This wasn't the best day to be base camp security chief, Nozaki thought. They stood next to the rover, watching the searing dawn advance across the curved horizon. The rover had died on them, and Nozaki had worked on it as long as she could. The dawn was too close. They had to get moving.
"But we can't go the other way," Wolverton said. "It's suicide."
"It's the only chance we've got. We'll die for sure if we go back on foot through that hell."
"What about the samples?" Wolverton asked, looking mournfully at the labeled rocks in the rover's boot. He was a geo-areologist who'd just been assigned to base camp. He had been a loner since he got to LGC-1, and playing nursemaid to him on this field trip had made Nozaki understand why. "I spent all this time collecting them."
"They're not going anywhere, but we are."
The red giant Gamma Crucis was burning up the landscape right in front of them. They'd been caught too far away from base camp at dawn, and now their only hope was to stay ahead of the sunlight.

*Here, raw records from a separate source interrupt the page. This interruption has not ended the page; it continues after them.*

/-! ### The whole machine, one step -/

/-- The invariant holds right after reset (for every instance). The cursors' clauses speak of a started block only, so that
none of them rests on a reset value of a register that the model chose; that the memories list nothing at reset is the
model's choice (assumption log, entry 2). -/
def Obligations.ResetMeetsInvariant : Prop := ∀ c : Params, (State.resetOf c).Inv

/-- R14 to R17, R21 to R23: every step keeps the invariant, from every state that meets it. -/
def Obligations.StepKeepsInvariant : Prop := ∀ s t : State, s.Inv → step s = .next t → t.Inv

/-- R26, R43, R61: every host command that is not refused keeps the invariant; START establishes the running part of it. -/
def Obligations.HostKeepsInvariant : Prop := ∀ (c : HostCmd) (s t : State), s.Inv → hostExec c s = .next t → t.Inv

/-- R14, R15: after any step from a state that meets the invariant, a halting one too, both cursors are within their buffers, and
`p` has not decreased. -/
def Obligations.CursorsStayInBounds : Prop :=
  ∀ s t : State, s.Inv → step s = .next t → t.p ≤ t.inLen.toNat ∧ t.d ≤ t.outLen ∧ s.p ≤ t.p

/-- R27: in a running block with the default caps or smaller ones, the registers and every candidate target fit the widths that
R27 names. -/
def Obligations.RegistersFitTheirWidths : Prop :=
  ∀ s : State, s.Inv → s.status = .running → s.params.maxIn < 2 ^ 31 → s.params.maxOut < 2 ^ 31 →
    s.p + 258 < 2 ^ 32 ∧ s.line + 1 < 2 ^ 32 ∧ s.d + 255 + 255 * s.rowBytes < 2 ^ 63 ∧
    (s.line + 1) * s.rowBytes < 2 ^ 63 ∧ s.outLen < 2 ^ 31

/-- R98, in the model's form: no step, of any state whatever, ends in the fault of an access to `S` at an offset `≥ IN_LEN` or to `D`
at an offset `≥ OUT_LEN`. That such an access is a fault is the model's choice (assumption log, entry 17); every access of the model goes
through the operations that raise it. The only fault there can be is that of a cell the host did not load, which is the model's
reading of R26 and R108 (entry 3). -/
def Obligations.NoAccessOutsideTheBuffers : Prop :=
  ∀ s : State, step s ≠ .fault .inputOutside ∧ step s ≠ .fault .outputOutside ∧
    (s.Loaded → ∀ f, step s ≠ .fault f)

/-- R66: a step that does not halt consumes two bytes of the stream at least, and stays inside it. -/
def Obligations.StepConsumesTwoBytes : Prop :=
  ∀ s t : State, step s = .next t → t.status ≠ .done → s.p + 2 ≤ t.p ∧ t.p ≤ s.inLen.toNat

/-- R95: what a halting step leaves. Either the halt is an EOB's, with `p` past it and nothing else changed; or nothing but `STATUS`
and `CAUSE` changed; or it is one of the two halts after a copy, with `CAUSE = OOB_IN`, `p` at the missing padding byte, the output
cursor after the pixels, and the copied pixels, and nothing else new, in `D` (R77, and R83's table for RLE4). -/
def Obligations.HaltsArePrecise : Prop :=
  ∀ s t : State, step s = .next t → t.status = .done →
    (t = { s with p := s.p + 2, status := .done, cause := .eob } ∧
      (s.headInstr = some .rle8Eob ∨ s.headInstr = some .rle4Eob)) ∨
    (t = { s with status := .done, cause := t.cause } ∧ (t.cause = .oobIn ∨ t.cause = .oobOut ∨ t.cause = .outFull)) ∨
    (t.cause = .oobIn ∧
      ((∃ n, s.headInstr = some (.rle8Abs n) ∧ t.p = s.p + 2 + n.toNat ∧ s.canRead t.p (n.toNat % 2) = false ∧
          t = { s with p := t.p, d := s.d + n.toNat, D := t.D, status := .done, cause := .oobIn } ∧
          ∀ a, t.outByte a =
            if s.d ≤ a ∧ a < s.d + n.toNat then (s.inByte (s.p + 2 + (a - s.d))).getD 0 else s.outByte a) ∨
       (∃ n, s.headInstr = some (.rle4Abs n) ∧ s.params.abs4 = .aligned ∧ t.p = s.p + 2 + ceil2 n.toNat ∧
          s.canRead t.p (ceil2 n.toNat % 2) = false ∧
          t = { s with p := t.p, d := t.d, shift := t.shift, D := t.D, status := .done, cause := .oobIn } ∧
          npos t.d t.shift = npos s.d s.shift + n.toNat ∧
          ∀ M, t.outNibble M =
            if npos s.d s.shift ≤ M ∧ M < npos s.d s.shift + n.toNat then s.absPixel (M - npos s.d s.shift)
            else s.outNibble M)))

/-- R93, R94: which halts have the causes `EOB` and `OUT_FULL`, and that a halting step always names a cause. -/
def Obligations.HaltCauses : Prop :=
  ∀ s t : State, step s = .next t → t.status = .done →
    t.cause ≠ .none ∧
    (t.cause = .eob ↔ (s.headInstr = some .rle8Eob ∨ s.headInstr = some .rle4Eob) ∧ t.p = s.p + 2) ∧
    (t.cause = .outFull ↔ s.params.haltOutFull = true ∧ s.p < s.inLen.toNat ∧ s.outLen ≤ s.d)

/-- R5: no step changes the build-time parameters, the configuration registers or the latched constants. -/
def Obligations.SetupConstantWhileRunning : Prop := ∀ s t : State, step s = .next t → SameSetup s t

/-- R16: `line` counts the EOL commands that retire and nothing else. -/
def Obligations.LineCountsEols : Prop :=
  ∀ s t : State, step s = .next t →
    ((s.headInstr = some .rle8Eol ∨ s.headInstr = some .rle4Eol) → t.status = .running → t.line = s.line + 1) ∧
    (¬ ((s.headInstr = some .rle8Eol ∨ s.headInstr = some .rle4Eol) ∧ t.status = .running) → t.line = s.line)

/-- R41: the program is immutable while it runs, except that under `value` an RLE4 ABS writes `S[p+2]`. -/
def Obligations.StreamIsImmutable : Prop :=
  ∀ s t : State, step s = .next t →
    (s.params.abs4 ≠ .value → t.S = s.S) ∧
    ((∀ n, s.headInstr ≠ some (.rle4Abs n)) → t.S = s.S) ∧
    ∀ a, a ≠ s.p + 2 → t.inByte a = s.inByte a

/-- R78 (a), R89 (c): a byte of `D` changes only by a RUN or an ABS, and only inside that command's extent. -/
def Obligations.OnlyRunAndAbsWriteOutput : Prop :=
  ∀ (s t : State) (a : Nat), step s = .next t → t.outByte a ≠ s.outByte a →
    ∃ i, s.headInstr = some i ∧ s.d ≤ a ∧ a < s.d + s.storeExtent i ∧ a < s.outLen

/-- R17, R78 (d): in the RLE8 personality no step writes `shift`. -/
def Obligations.Rle8ShiftStays : Prop :=
  ∀ s t : State, s.mode = Mode.rle8.code → step s = .next t → t.shift = s.shift

/-! ### The whole machine, whole runs -/

/-- R66: every run terminates, within half the stream's remaining length and one more step. -/
def Obligations.EveryRunTerminates : Prop :=
  ∀ s : State, s.status = .running → (Mode.ofCode s.mode).isSome = true → s.Loaded →
    ∃ (k : Nat) (t : State), k ≤ (s.inLen.toNat - s.p) / 2 + 1 ∧ core.run k s = .next t ∧ t.status = .done

/-- R22, R108: what `S` holds beyond `IN_LEN` cannot influence a step. -/
def Obligations.BytesBeyondTheStreamDoNotMatter : Prop :=
  ∀ s1 s2 t1 : State, SameStream s1 s2 → step s1 = .next t1 → ∃ t2, step s2 = .next t2 ∧ SameStream t1 t2

/-- R115 (R61, R67): two runs with equal build-time parameters, equal configuration and equal `S` below `IN_LEN` at START go
through equal states, whatever the block did before, and so end with equal `D`, `CAUSE` and working registers. -/
def Obligations.RunDependsOnlyOnItsInputs : Prop :=
  ∀ s1 s2 t1 t2 : State, SameInputs s1 s2 → hostExec .start s1 = .next t1 → hostExec .start s2 = .next t2 →
    ∀ (k : Nat) (u1 : State), core.run k t1 = .next u1 → ∃ u2 : State, core.run k t2 = .next u2 ∧ SameStream u1 u2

"We can't walk the entire surface and get back to base before the next dawn," Wolverton said, despair in his voice.
"We've got to try," Nozaki replied. "Maybe we better save our breath and walk."

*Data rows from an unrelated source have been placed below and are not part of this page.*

theorem SameStream.delta (m : Mode) (sh : Byte → Shift) : SameOutcome (s.delta m sh) (t.delta m sh) := by
  have hops := h.deltaOperands
  obtain ⟨X, rfl, hX⟩ := sameStream_iff.1 h
  refine .ite ?_ (h.halt _)
  rw [hops]
  cases s.deltaOperands with
  | error f => exact .fault f
  | ok ops => exact .ite (.next ⟨rfl, hX⟩) (h.halt _)

theorem SameStream.execRle8Run (count v : Byte) : SameOutcome (execRle8Run count v s) (execRle8Run count v t) := by
  have hloop := h.fillBytes s.d v count.toNat
  obtain ⟨X, rfl, -⟩ := sameStream_iff.1 h
  refine .ite (hloop.finish fun s' t' h' => ?_) (h.halt _)
  obtain ⟨X', rfl, hX⟩ := sameStream_iff.1 h'
  exact .next ⟨rfl, hX⟩

theorem SameStream.execRle8Abs (n : Byte) : SameOutcome (execRle8Abs n s) (execRle8Abs n t) := by
  have hloop := h.copyBytes (s.p + 2) s.d n.toNat
  obtain ⟨X, rfl, -⟩ := sameStream_iff.1 h
  refine .ite (.ite (hloop.finish fun s' t' h' => ?_) (h.halt _)) (h.halt _)
  obtain ⟨X', rfl, hX⟩ := sameStream_iff.1 h'
  exact SameStream.skipPadding ⟨rfl, hX⟩ _ _

theorem SameStream.execRle4Run (count v : Byte) : SameOutcome (execRle4Run count v s) (execRle4Run count v t) := by
  have hloop := h.emitRun v count.toNat
  obtain ⟨X, rfl, -⟩ := sameStream_iff.1 h
  refine .ite (hloop.finish fun s' t' h' => ?_) (h.halt _)
  obtain ⟨X', rfl, hX⟩ := sameStream_iff.1 h'
  exact .next ⟨rfl, hX⟩

theorem SameStream.execRle4Abs (n : Byte) : SameOutcome (execRle4Abs n s) (execRle4Abs n t) := by
  have hloop := SameRead.pixels (r := ⟨s, s.p + 2, .high⟩) (r' := ⟨t, s.p + 2, .high⟩) ⟨h, rfl, rfl⟩ n.toNat
  obtain ⟨X, rfl, -⟩ := sameStream_iff.1 h
  refine .ite (.ite ?_ (h.halt _)) (h.halt _)
  rcases hloop with ⟨r, r', e, e', h', hq, -⟩ | ⟨f, e, e'⟩ <;> simp only [e, e']
  · rw [hq]
    exact h'.skipPadding _ _
  · exact .fault f

theorem SameStream.exec (i : Instr) : SameOutcome (exec i s) (exec i t) := by
  have hsh : t.shift = s.shift := by rw [h.1]
  cases i with
  | rle8Run count v => exact h.execRle8Run count v
  | rle8Eol => simpa only [Machine.exec, execRle8Eol, hsh] using h.endOfLine s.shift
  | rle8Eob => exact h.endOfBitmap
  | rle8Delta => simpa only [Machine.exec, execRle8Delta, hsh] using h.delta .rle8 fun _ => s.shift
  | rle8Abs n => exact h.execRle8Abs n
  | rle4Run count v => exact h.execRle4Run count v
  | rle4Eol => exact h.endOfLine .high
  | rle4Eob => exact h.endOfBitmap
  | rle4Delta => exact h.delta .rle4 _
  | rle4Abs n => exact h.execRle4Abs n

theorem SameStream.fetch : t.fetch = s.fetch := by
  have hread := h.readInput
  obtain ⟨X, rfl, -⟩ := sameStream_iff.1 h
  simp only [State.fetch, hread]
  rfl

/-- What `S` holds beyond `IN_LEN` cannot influence a step, whatever the step ends in (R22, R108). -/
theorem SameStream.step : SameOutcome (step s) (step t) := by
  have hstatus : t.status = s.status := by rw [h.1]
  have hmode : t.mode = s.mode := by rw [h.1]
  cases hs : s.status with
  | idle => simp only [Machine.step, hstatus, hs]; exact .refused _
  | done => simp only [Machine.step, hstatus, hs]; exact .refused _
  | running =>
    rw [step_running hs, step_running (hstatus.trans hs), h.fetch, hmode]
    split
    · exact h.halt _
    · exact .fault _
    · split
      · exact .refused _
      · exact h.exec _

end

/-- Settles O44: the two steps have the same outcome. -/
theorem bytesBeyondTheStreamDoNotMatter : Obligations.BytesBeyondTheStreamDoNotMatter := by
  intro s1 s2 t1 h h1
  have hout := h.step
  rw [h1] at hout
  generalize step s2 = y at hout
  cases hout with
  | next ht => exact ⟨_, rfl, ht⟩

/-! ### Concrete heads (R48 to R52) and what the host reads (R30) -/

/-- Settles O1: each head is decoded by computation. -/
theorem knownHeadsDecode : Obligations.KnownHeadsDecode := by
  unfold Obligations.KnownHeadsDecode
  and_intros <;> rfl

/-- At `DONE` the host reads the value itself (R30). -/
theorem State.whenDone_of_done {s : State} (hs : s.status = .done) (v : Except Refusal Nat) : s.whenDone v = v := by
  simp only [State.whenDone, hs]

/-- Settles O50: the registers are read as their codes, and at `DONE` no read is refused. -/
theorem hostReadsTheResult : Obligations.HostReadsTheResult := by
  intro s
  refine ⟨?_, fun hs => ?_⟩
  · cases hs : s.status <;> simp [hostRead, Status.code, hs]
  · have read := State.whenDone_of_done hs
    refine ⟨(read _).trans ?_, read _, read _, read _, (read _).trans ?_, fun a ha => (read _).trans (if_pos ha)⟩
    · cases s.cause <;> rfl
    · cases s.shift <;> rfl

end Sys2Proof.Machine

/-! The statements of 20_memory.md: what a step leaves of the stream (R41), the padding byte that no rule reads (R35, R77),
and the host's lock-out while the block runs (R43). -/

namespace Sys2Proof.Machine

/-! ### What a command leaves of `S` (R41) -/

theorem State.skipPadding_input {s t : State} {p pad : Nat} (h : s.skipPadding p pad = .next t) : t.S = s.S := by
  rcases s.skipPadding_cases p pad with ⟨-, e⟩ | ⟨-, e⟩ <;> cases e.symm.trans h <;> rfl

theorem State.endOfLine_input {s t : State} {sh : Shift} (h : s.endOfLine sh = .next t) : t.S = s.S := by
  rcases s.endOfLine_cases sh with ⟨-, e⟩ | ⟨-, e⟩ <;> cases e.symm.trans h <;> rfl

theorem State.endOfBitmap_input {s t : State} (h : s.endOfBitmap = .next t) : t.S = s.S := by
  cases h
  rfl

theorem State.delta_input {s t : State} {m : Mode} {sh : Byte → Shift} (h : s.delta m sh = .next t) : t.S = s.S := by
  rcases s.delta_cases m sh with ⟨-, e⟩ | ⟨-, ⟨-, e⟩ | ⟨_, _, -, -, ⟨-, e⟩ | ⟨-, e⟩⟩⟩ <;> cases e.symm.trans h <;> rfl

theorem execRle8Run_input {count v : Byte} {s t : State} (h : execRle8Run count v s = .next t) : t.S = s.S := by
  unfold execRle8Run at h
  split at h
  · next hw =>
    obtain ⟨D', hf, -⟩ := fillBytes_spec s s.d v _ (State.canWrite_le hw)
    obtain ⟨u, hu, hk⟩ := finish_next h
    cases hf.symm.trans hu
    cases hk
    rfl
  · cases h
    rfl

theorem execRle4Run_input {count v : Byte} {s t : State} (h : execRle4Run count v s = .next t) : t.S = s.S := by
  unfold execRle4Run at h
  split at h
  · next hw =>
    obtain ⟨D', hf, -⟩ := emitRun_spec s v count.toNat fun _ => State.pixel_inside hw
    obtain ⟨u, hu, hk⟩ := finish_next h
    cases hf.symm.trans hu
    cases hk
    rfl
  · cases h
    rfl

theorem State.writeOutput_output {s t : State} {a : Nat} {b : Byte} (h : s.writeOutput a b = .ok t) :
    t = { s with D := t.D } := by
  unfold State.writeOutput at h
  split at h <;> cases h
  rfl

They turned and started moving away from the dawn.
Ahead of them was the asteroid's dark, barren landscape. It curved abruptly into nowhere. Clustered stars seemed close enough to touch, but they provided no light on the surface. It was like stepping into the abyss.
"Why can't we talk to, base?" Wolverton said, ignoring Nozaki's broad hint that he should shut up.
"The sun's radiation is interfering, and we're over the horizon," Nozaki explained. "With the flyby down, there's nothing to bounce the signal off."
"There's no chance they can hear us?"
"Maybe they're picking us up intermittently, but we're not getting anything from them, so I doubt it."
"If they do hear us, they'll send the flyby, won't they?"
"I don't think they can." She was getting impatient with Wolverton. "I doubt they've got it fixed by now. The rover's probably gone out for the same reason, an unusually large burst of radiation from GC's hydrogen shell. We're just going to have to hoof it."
"Oh, God," Wolverton moaned.
"Walk!" Nozaki said.
Her stern tone seemed to sober the panicky Wolverton. He glanced at her through his visor, but he didn't say anything.
Nozaki quickened her pace so that Wolverton would do the same.
They had a long way to go. But with the light gravity, it was the equivalent of only a few kilometers, and they could make it if they were determined enough. Each stride took them ten to twelve meters. At first it had been a disorientating sensation, almost like flying. It had been fun. Tonight it was a survival necessity.
After half an hour or so, Nozaki ventured a look back at the encroaching sunrise. She saw that they were keeping ahead of it, maybe even gaining some ground. That was good, but they weren't all that tired yet. They would have to run and leap for many more hours before they would reach base camp.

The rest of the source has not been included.